The Norwegian professional journalist's magazine Journalisten suggested that Azmeh Rasmussen be awarded a state grant. The magazine's editor, Helge Øgrim, was critical of the Norwegian media's silence and choice to ignore her criticism. Arguing for a government scholarship, he wrote: "It would be a failure for Norwegian media and cultural life if we lose her." Many signed the campaign, but Azmeh Rasmussen rejected any grant even before the process had begun in the parliament because she argued that she was seeking common solutions to a serious situation in the media industry, not complaining about her own situation.
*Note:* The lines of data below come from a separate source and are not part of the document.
/-- A replica whose head token begins a run writes the identity into D15; the token is visible a cycle later. It does not write over a sum
that it has still to emit (DEDUCED from R361 and R366, log entry 48). -/
def beginRuns (s : State) (l n : Nat) : State :=
  let x := getLaunch s l
  let o := x.op n
  if o.cls ≠ 2 then s
  else
    let (ch, out) := writtenPorts x n
    (o.host :: o.reps).foldl (fun s p =>
      let u := x.unit p
      let e := getElem s u
      let c := e.inCh ch
      match c.q with
      | a :: rest =>
        if c.reserved = 0 ∧ a.seen ≥ unseen ∧ a.seen - unseen ≤ s.cycle ∧ e.run = 1 ∧ owedOutputs e ch out = 0 then
          let e := e.setIn ch { c with q := { a with seen := s.cycle + 1 } :: rest }
          setElem s u (e.setD 15 (.ofNat 128 (rd x.object (opRecord x n + 0x10) 16)))
        else s
      | [] => s) s

/-- A replica's output goes to the joiner's channel for it. -/
def feedJoiner (s : State) (l n i : Nat) : State :=
  let x := getLaunch s l
  let o := x.op n
  match o.joiner with
  | none => s
  | some j =>
    let J := x.unit j
    let v := x.unit (o.replica i)
    let out := (writtenPorts x n).2
    let s := takeDealt s J i
    let je := getElem s J
    let note (f : Tbl Nat → Tbl Nat) (s : State) : State := setLaunch s l (x.setOp n fun o => { o with joinHeld := f o.joinHeld })
    match outHead s v out with
    | none => s
    | some (t, p) =>
      if (getElem s v).run = 3 then s
      else match passage s.cycle (je.run ≠ 0 && (je.inCh i).room s.cycle) (v.core ≠ J.core) (je.inCh i) (tfind o.joinHeld i) with
        | .channel => note (tdel · i) (passToken (popOut s v out) v J i t (p.since + cloneHop v J - s.cycle) 0 false)
        | .ring => note (tdel · i) (passToken (popOut s v out) v J i t (cloneHop v J) 0 true)
        | .notice => ringFull (note (tput · i 0) s) J.core J.ix (Fin.ofNat 4 i)
        | .wait => note (keepHeld · i s.cycle) s

/-- The joiner takes the next token in the order of the tokens that were dealt, and emits it. -/
def joinOne (s : State) (l n : Nat) : State :=
  let x := getLaunch s l
  let o := x.op n
  match o.joiner, o.between with
  | some j, (i, ends) :: rest =>
    let J := x.unit j
    let je := getElem s J
    let ch := i % 8
    match (je.inCh ch).head s.cycle with
    | none => s
    | some t =>
      let combines : Bool := o.cls = 2 && i ≠ 8
      if je.run ≠ 1 ∨ !(je.outCh 0).free s.cycle ∨ (combines ∧ s.cycle < o.carryAt) then s
      else
        let (y, env, lat) : Quad × Num.Env × Nat :=
          if combines then combineTokens (rd x.object (opRecord x n + 0xC) 4) je.rm o.carry t.payload { flags := 0, sr := je.srstate }
          else (t.payload, { flags := 0, sr := je.srstate }, 1)
        let je := je.setIn ch ({ je.inCh ch with reserved := 1 }.remove s.cycle)
        let je := { je with fpflg := mergeFlags je.fpflg env.flags, srstate := env.sr, tickets := je.tickets + 1 }
        let c := je.outCh 0
        let p : OutPos := { ticket := je.tickets, tok := some ⟨y, t.tag⟩, since := s.cycle + lat, ts := (getCore s J.core).clock }
        let s := setElem s J (je.setOut 0 { c with q := c.q ++ [p] })
        setLaunch s l (x.setOp n fun o =>
          { o with between := rest, carry := if combines ∧ ends then y else o.carry, last := if combines then y else o.last,
                   carryAt := if combines ∧ ends then s.cycle + lat else o.carryAt })
  | _, _ => s

/-- Whether a clone's element has behind it all that its dealer or its replicas send before the marker of a cut (R382, R383). -/
def cloneSettled (s : State) (x : Launch) (u : UnitId) : Bool :=
  let here (e : Elem) (ch : Nat) : Bool :=
    (e.inCh ch).q.all (fun a => (if a.seen ≥ unseen then a.seen - unseen else a.seen) ≤ s.cycle) && (e.inCh ch).ring.all (·.ready ≤ s.cycle)
  (List.range x.ops.length).all fun n =>
    let o := x.op n
    let frozen (c : Nat × Nat) : Bool := (getElem s (x.unit c)).run = 3
    let reps := o.host :: o.reps
    if o.mode ≠ 1 then true
    else if reps.any fun c => x.unit c = u then o.dealer.all frozen && here (getElem s u) (writtenPorts x n).1
    else if o.joiner.any fun c => x.unit c = u then reps.all frozen && (List.range 8).all (here (getElem s u))
    else true

/-- A cycle of every clone; a clone that an unclone has gated deals no more. -/
def runClones (s : State) : State :=
  s.launches.foldl (fun s e =>
    if e.2.stage ≠ .running then s
    else (List.range e.2.ops.length).foldl (fun s n =>
      let x := getLaunch s e.1
      if (x.op n).mode ≠ 1 then s
      else
        let ch := (writtenPorts x n).1
        let s := (x.op n).workers.foldl (fun s c => takeDealt s (x.unit c) ch) s
        let s := joinOne ((List.range (x.op n).workers.length).foldl (fun s i => feedJoiner s e.1 n i) (beginRuns s e.1 n)) e.1 n
        if x.rewire.any fun r => r.kind = 2 && r.opa = n then s else dealOne s e.1 n) s) s

end Sys2Proof.Machine
end

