/-- R22, R23, R164, R187, R195: an engine's completion arrives: its word is written to its register, its timeline counts it, its
scoreboard bit is freed, and the core's clock rises. SIGNAL completes in its place among its engine's commands. A stopped engine's
command goes on after RESUME, and ends after ABORT with what it has done and its cause.
R186, R187: UNLOAD takes every selected element that is configured away and counts them; a LOAD configures an element Running as soon as
its record has arrived, completes 8 cycles after the last, and with any configured element among those selected loads nothing and says
0x307; a phase command completes when the scoreboard bits it names are clear. -/
def Obligations.CompletionsAndFabricCommands : Prop :=
  (
    ∀ (s : State) (core port : Nat) (k : Completion) (rest : List Completion) (r : Fin 16) (m : Cmd) (tl n b : Nat),
      let c := getCore s core
      let u := unitAt core k.unit
      let e := getEng s core port
      (tget [] c.comps port = k :: rest → k.due ≤ s.cycle → k.reg = some r → k.trapf = false → tl < 16 →
          k.tl = some tl → k.num = c.timeline tl + 1 → tget [] c.tlDone tl = [] → k.psb = some b → tget 0 c.psb b = n →
        ∃ t, exec (.engineCompletion core port) s = .next t ∧ (Machine.getElem t u).dreg r = k.word ∧
          (∀ j : Fin 16, j ≠ r → (Machine.getElem t u).dreg j = (Machine.getElem s u).dreg j) ∧
          (Machine.getElem t u).pendD = (Machine.getElem s u).pendD &&& ~~~(1#16 <<< r.val) ∧
          (getCore t core).timeline tl = c.timeline tl + 1 ∧ tget 0 (getCore t core).psb b = n - 1 ∧
          tget [] (getCore t core).comps port = rest ∧ (getCore t core).clock = tsMax c.clock k.ts ∧ t.mem = s.mem) ∧
      (Commanded s core port m → ∃ t, exec (.signal (Fin.ofNat 16 tl)) s = .next t ∧ Completes s t core port m 0 0 0 e.pts 1 ∧ UnitsKeep s t ∧
        t.mem = s.mem) ∧
      (headCmd s core port = some m → m.bad = none →
        (e.state = 2 → ∃ t, exec (.resume core port) s = .next t ∧ getEng t core port = { e with state := 1, cause := 0, addr := 0 } ∧ UnitsKeep s t ∧
          ((getCore t core).queue port).q = (c.queue port).q) ∧
        (e.state = 2 → ∃ t, exec (.abort core port) s = .next t ∧ Completes s t core port m e.espf.toNat e.count e.cause e.pts 1 ∧ UnitsKeep s t ∧
          (getEng t core port).state = 0) ∧
        (e.state = 1 → port ≤ 7 → ∃ t, exec (.abort core port) s = .next t ∧
          Completes s t core port m e.espf.toNat e.count 0x205 e.pts 1 ∧ UnitsKeep s t ∧ (getEng t core port).state = 0))) ∧
  (
    ∀ (s : State) (core el va : Nat) (els : List Nat) (m : Cmd) (mask img : Dword) (pmask : BitVec 17) (b : List Byte),
      let e := getEng s core 20
      let fs := fetchesOf s core 20
      Commanded s core 20 m →
      (m.unit = ceIx → ∃ t l, exec (.fabricUnload mask) s = .next t ∧
        tget [] (getCore t core).comps 20 = l ++ [completionOf s 20 m 0
          ((List.range 64).filter fun i => mask.getLsbD i && (Machine.getElem s ⟨core, i⟩).run != 0).length 0 m.pts 8] ∧
        (∀ i, i < 64 → mask.getLsbD i = true → (Machine.getElem s ⟨core, i⟩).run ≠ 0 → (Machine.getElem t ⟨core, i⟩).run = 0) ∧ t.mem = s.mem) ∧
      (∀ i, i < 64 → e.state = 0 → mask.getLsbD i = true → (Machine.getElem s ⟨core, i⟩).run ≠ 0 →
        ∃ t, exec (.fabricLoad mask img) s = .next t ∧
        Completes s t core 20 m 0 0 0x307 m.pts 8 ∧ ∀ j, Machine.getElem t ⟨core, j⟩ = Machine.getElem s ⟨core, j⟩) ∧
      (el < 64 → e.state = 1 → e.pos = va :: el :: els → wholeRecord (arrivedFrom va fs) = some b →
        rd b 2 1 = el / 8 → rd b 3 1 = el % 8 → badTriggerOf b = none →
        (els = [] → ∃ t, exec (.fabricLoad mask img) s = .next t ∧
          Completes s t core 20 m 0 (e.count + 1) e.cause (fetchesTs e.pts fs) 8 ∧ Machine.getElem t ⟨core, el⟩ = elemOfRecord b ∧
          (Machine.getElem t ⟨core, el⟩).run = 1 ∧ t.mem = s.mem ∧
          ∀ j, j ≠ el → Machine.getElem t ⟨core, j⟩ = Machine.getElem s ⟨core, j⟩) ∧
        (els ≠ [] → wholeRecord (arrivedFrom (va + b.length) fs) = none → (∃ f, firstOpen fs = some f ∧ f.ans = .waiting) →
          ∃ t, exec (.fabricLoad mask img) s = .next t ∧ (getEng t core 20).state = 1 ∧ (getEng t core 20).pos = (va + b.length) :: els ∧
          (getEng t core 20).count = e.count + 1 ∧ Machine.getElem t ⟨core, el⟩ = elemOfRecord b ∧
          ((getCore t core).queue 20).q = ((getCore s core).queue 20).q ∧ t.mem = s.mem)) ∧
      ((∀ i, i < 17 → pmask.getLsbD i = true → tget 0 (getCore s core).psb i = 0) → ∃ t, exec (.phaseCommand pmask) s = .next t ∧
        Completes s t core 20 m 0 0 0 m.pts 0 ∧ UnitsKeep s t ∧ t.mem = s.mem) ∧
      (∀ i, i < 17 → pmask.getLsbD i = true → tget 0 (getCore s core).psb i ≠ 0 → exec (.phaseCommand pmask) s = .next s))

/-- R188, R195, R198, R199, R205, R228: a bound stream starts its walk at its base, or ends with 0x204 where that is no multiple of the
element width; each element of 16 bytes, once its read has been answered, enters the attached input with the number of dimensions it ends,
the walk going on or, with its last element, completing; the edge ports take a token's word, and its whole command joins the queue. -/
def Obligations.StreamsAndEdgePorts : Prop :=
  ∀ (s : State) (core k el : Nat) (se : Fin 8) (ch o : Fin 4) (m : Cmd) (base : Dword) (pat : BitVec 16) (p : Pattern) (u : UnitId)
    (q : OutPos) (w : Token) (bs : List Byte) (ts : Stamp) (fs : List Fetch),
    let e := getEng s core se
    let b := if base = 0 then p.base else base.toNat
    let dims := p.counts.take p.ndim
    let a := walkAddr e.base (p.strides.take p.ndim) e.pos
    let ends := endsDims dims e.pos
    let queued (t : State) (port : Nat) (ws : List Quad) : Prop := ∃ c : Cmd,
      ((getCore t core).queue port).q = ((getCore s core).queue port).q ++ [c] ∧ c.packet = ws ∧ c.edge = true ∧ c.creg = none ∧
      c.unit = 65 ∧ ((Machine.getElem t u).outCh o).q = ((Machine.getElem s u).outCh o).q.tail
    (Commanded s core se m → boundPattern s core se pat.toNat = some p → p.addrMode = false →
        (∀ x ∈ p.strides.take p.ndim, x % (p.ew : Int) = 0) →
      (b % p.ew = 0 → ∃ t, exec (.bind base pat) s = .next t ∧ (getEng t core se).state = 1 ∧ (getEng t core se).base = b ∧ UnitsKeep s t ∧ t.mem = s.mem ∧
        (getEng t core se).pat = pat.toNat ∧ (getEng t core se).pos = [0, 0, 0, 0, 0, 0] ∧
        ((getCore t core).queue se).q = ((getCore s core).queue se).q) ∧
      (b % p.ew ≠ 0 → ∃ t, exec (.bind base pat) s = .next t ∧ Completes s t core se m 0 0 0x204 m.pts 1 ∧ UnitsKeep s t ∧ t.mem = s.mem)) ∧
    (e.state = 1 → boundPattern s core se e.pat = some p → p.addrMode = false → p.ew = 16 → 0 < p.ndim →
      headCmd s core se = some m →
      attachRoom s core se = some (k, el, ch) → (Machine.getElem s ⟨k, el⟩).run ≠ 0 →
      takeFetch (fetchesOf s core se) a 16 = some (.got bs ts, fs) →
      (∃ t, exec (.streamTokenDeliver core se) s = .next t ∧
        ((Machine.getElem t ⟨k, el⟩).inCh ch).q =
          ((Machine.getElem s ⟨k, el⟩).inCh ch).q ++ [⟨⟨.ofNat 128 (leNat (bs.take 16)), .ofNat 3 ends⟩, s.cycle + 1⟩] ∧
        (ends ≠ p.ndim → (getEng t core se).state = 1 ∧ (getEng t core se).pos = nextIx dims (e.pos.take p.ndim) ∧
          (getEng t core se).count = e.count + 1) ∧
        (ends = p.ndim → (getEng t core se).state = 0 ∧ Completes s t core se m 0 (e.count + 1) 0 (tsMax e.pts ts) 1))) ∧
    (edgeToken s core (.cp core) = some (u, o, q) → q.tok = some w → u.core = core →
      ((getCore s core).cpEdge.length + 1 < cpWords (((getCore s core).cpEdge ++ [w.payload]).headD 0) →
        ∃ t, exec (.cpEdgeWord core) s = .next t ∧ (getCore t core).cpEdge = (getCore s core).cpEdge ++ [w.payload] ∧
          ((Machine.getElem t u).outCh o).q = ((Machine.getElem s u).outCh o).q.tail) ∧
      ((getCore s core).cpEdge = [] → cpWords w.payload = 1 →
        ((getCore s core).queue 13).hasRoom (signalClass 13 (w.payload.toNat % 256)) = true → arbiter s core 13 65 = true →
        ∃ t, exec (.cpEdgeWord core) s = .next t ∧ queued t 13 [w.payload] ∧ (getCore t core).cpEdge = [])) ∧
    (edgeToken s core (.mn core) = some (u, o, q) → q.tok = some w → u.core = core →
      ((getCore s core).queue 12).hasRoom (signalClass 12 (w.payload.toNat % 256)) = true → arbiter s core 12 65 = true →
      ∃ t, exec (.mnEdgeToken core) s = .next t ∧ queued t 12 [w.payload])
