-- ==== Sys2Proof/Laws/Dispatch.lean ====
section
/-! SUPPORT. Dispatch: each arm of exec is a call of its meaning. -/

namespace Sys2Proof.Machine

open Sys2Proof
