-- ==== Sys2Proof/Laws/State.lean ====
section
/-! SUPPORT. State: what each update leaves alone, field by field, and what a read finds after it. -/

namespace Sys2Proof.Machine

open Sys2Proof

/-! ## Reads after updates -/

@[simp] theorem getCore_setCore_same (s : State) (k : Nat) (c : Core) : getCore (setCore s k c) k = c := by
  simp [getCore, setCore]

theorem getCore_setCore_of_ne (s : State) {k j : Nat} (h : k ≠ j) (c : Core) : getCore (setCore s k c) j = getCore s j := by
  simp [getCore, setCore, tget_tput_of_ne _ _ h]

theorem getCore_setCore (s : State) (k j : Nat) (c : Core) :
    getCore (setCore s k c) j = if k = j then c else getCore s j := by
  simp [getCore, setCore, tget_tput]

@[simp] theorem getElem_setElem_same (s : State) (u : UnitId) (e : Elem) : Machine.getElem (setElem s u e) u = e := by
  simp [Machine.getElem, setElem]

theorem getElem_setElem_of_ne (s : State) {u v : UnitId} (h : u ≠ v) (e : Elem) :
    Machine.getElem (setElem s u e) v = Machine.getElem s v := by
  simp only [Machine.getElem, setElem, getCore_setCore]
  split
  · rename_i hc
    have hi : u.ix ≠ v.ix := by
      intro hi
      apply h
      cases u; cases v; simp_all
    simp [hc, tget_tput_of_ne _ _ hi]
  · rfl

@[simp] theorem getCtl_setElem (s : State) (u : UnitId) (e : Elem) (k : Nat) : getCtl (setElem s u e) k = getCtl s k := by
  simp only [getCtl, setElem, getCore_setCore]
  split
  · rename_i h; subst h; rfl
  · rfl

@[simp] theorem getCtl_setCtl_same (s : State) (k : Nat) (x : Ctl) : getCtl (setCtl s k x) k = x := by
  simp [getCtl, setCtl]

theorem getCtl_setCtl_of_ne (s : State) {k j : Nat} (h : k ≠ j) (x : Ctl) : getCtl (setCtl s k x) j = getCtl s j := by
  simp [getCtl, setCtl, getCore_setCore_of_ne s h]

@[simp] theorem getElem_setCtl (s : State) (k : Nat) (x : Ctl) (u : UnitId) :
    Machine.getElem (setCtl s k x) u = Machine.getElem s u := by
  simp only [Machine.getElem, setCtl, getCore_setCore]
  split
  · rename_i h; subst h; rfl
  · rfl

@[simp] theorem getSlice_setSlice_same (s : State) (n : Nat) (x : Slice) : getSlice (setSlice s n x) n = x := by
  simp [getSlice, setSlice]

theorem getSlice_setSlice_of_ne (s : State) {n m : Nat} (h : n ≠ m) (x : Slice) :
    getSlice (setSlice s n x) m = getSlice s m := by
  simp [getSlice, setSlice, tget_tput_of_ne _ _ h]

@[simp] theorem getCore_setSlice (s : State) (n k : Nat) (x : Slice) : getCore (setSlice s n x) k = getCore s k := rfl
@[simp] theorem getElem_nextUp (s : State) (l : List Instr) (u : UnitId) :
    Machine.getElem (nextUp s l) u = Machine.getElem s u := rfl
@[simp] theorem getCore_nextUp (s : State) (l : List Instr) (k : Nat) : getCore (nextUp s l) k = getCore s k := rfl
@[simp] theorem getCtl_nextUp (s : State) (l : List Instr) (k : Nat) : getCtl (nextUp s l) k = getCtl s k := rfl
Azmeh Rasmussen conducted a protest outside the NRK buildings that lasted for five days without any attention from NRK or the largest media. She dressed in rags, had the word "freelancer" written on her chest, and expressed her criticism through a painting. In the painting, dollar bills were glued on a blue background, the logo for the commercial media group Schibsted was depicted as a competition horse, NRK was standing outside the scene, and an anonymous hand was holding a placard with the declaration "Be a weathercock". A few months earlier, Azmeh Rasmussen conducted a protest outside the headquarters of Schibsted with the text: "Freedom of Press in Norway is not for sale on the American Stock Exchange!"

In 2014, as she was not receiving attention from large media for her media criticism, Sara Azmeh Rasmussen decided to abandon the Norwegian public debate for good. She accused the Norwegian media of double standards and hypocrisy and the political and cultural elite for being too passive. In her last article in the Norwegian language, she described her feelings of disappointment in discovering that she had been a part of a circus show, not a genuine democratic public debate.

A response to these accusations was published in Journalisten – in which her reaction was described as too personal and unbalanced. The editors explained that her media protests did not have any news value for readers/listeners and viewers.

In 2014, she applied for Swedish citizenship. She has lived in Stockholm since 2008.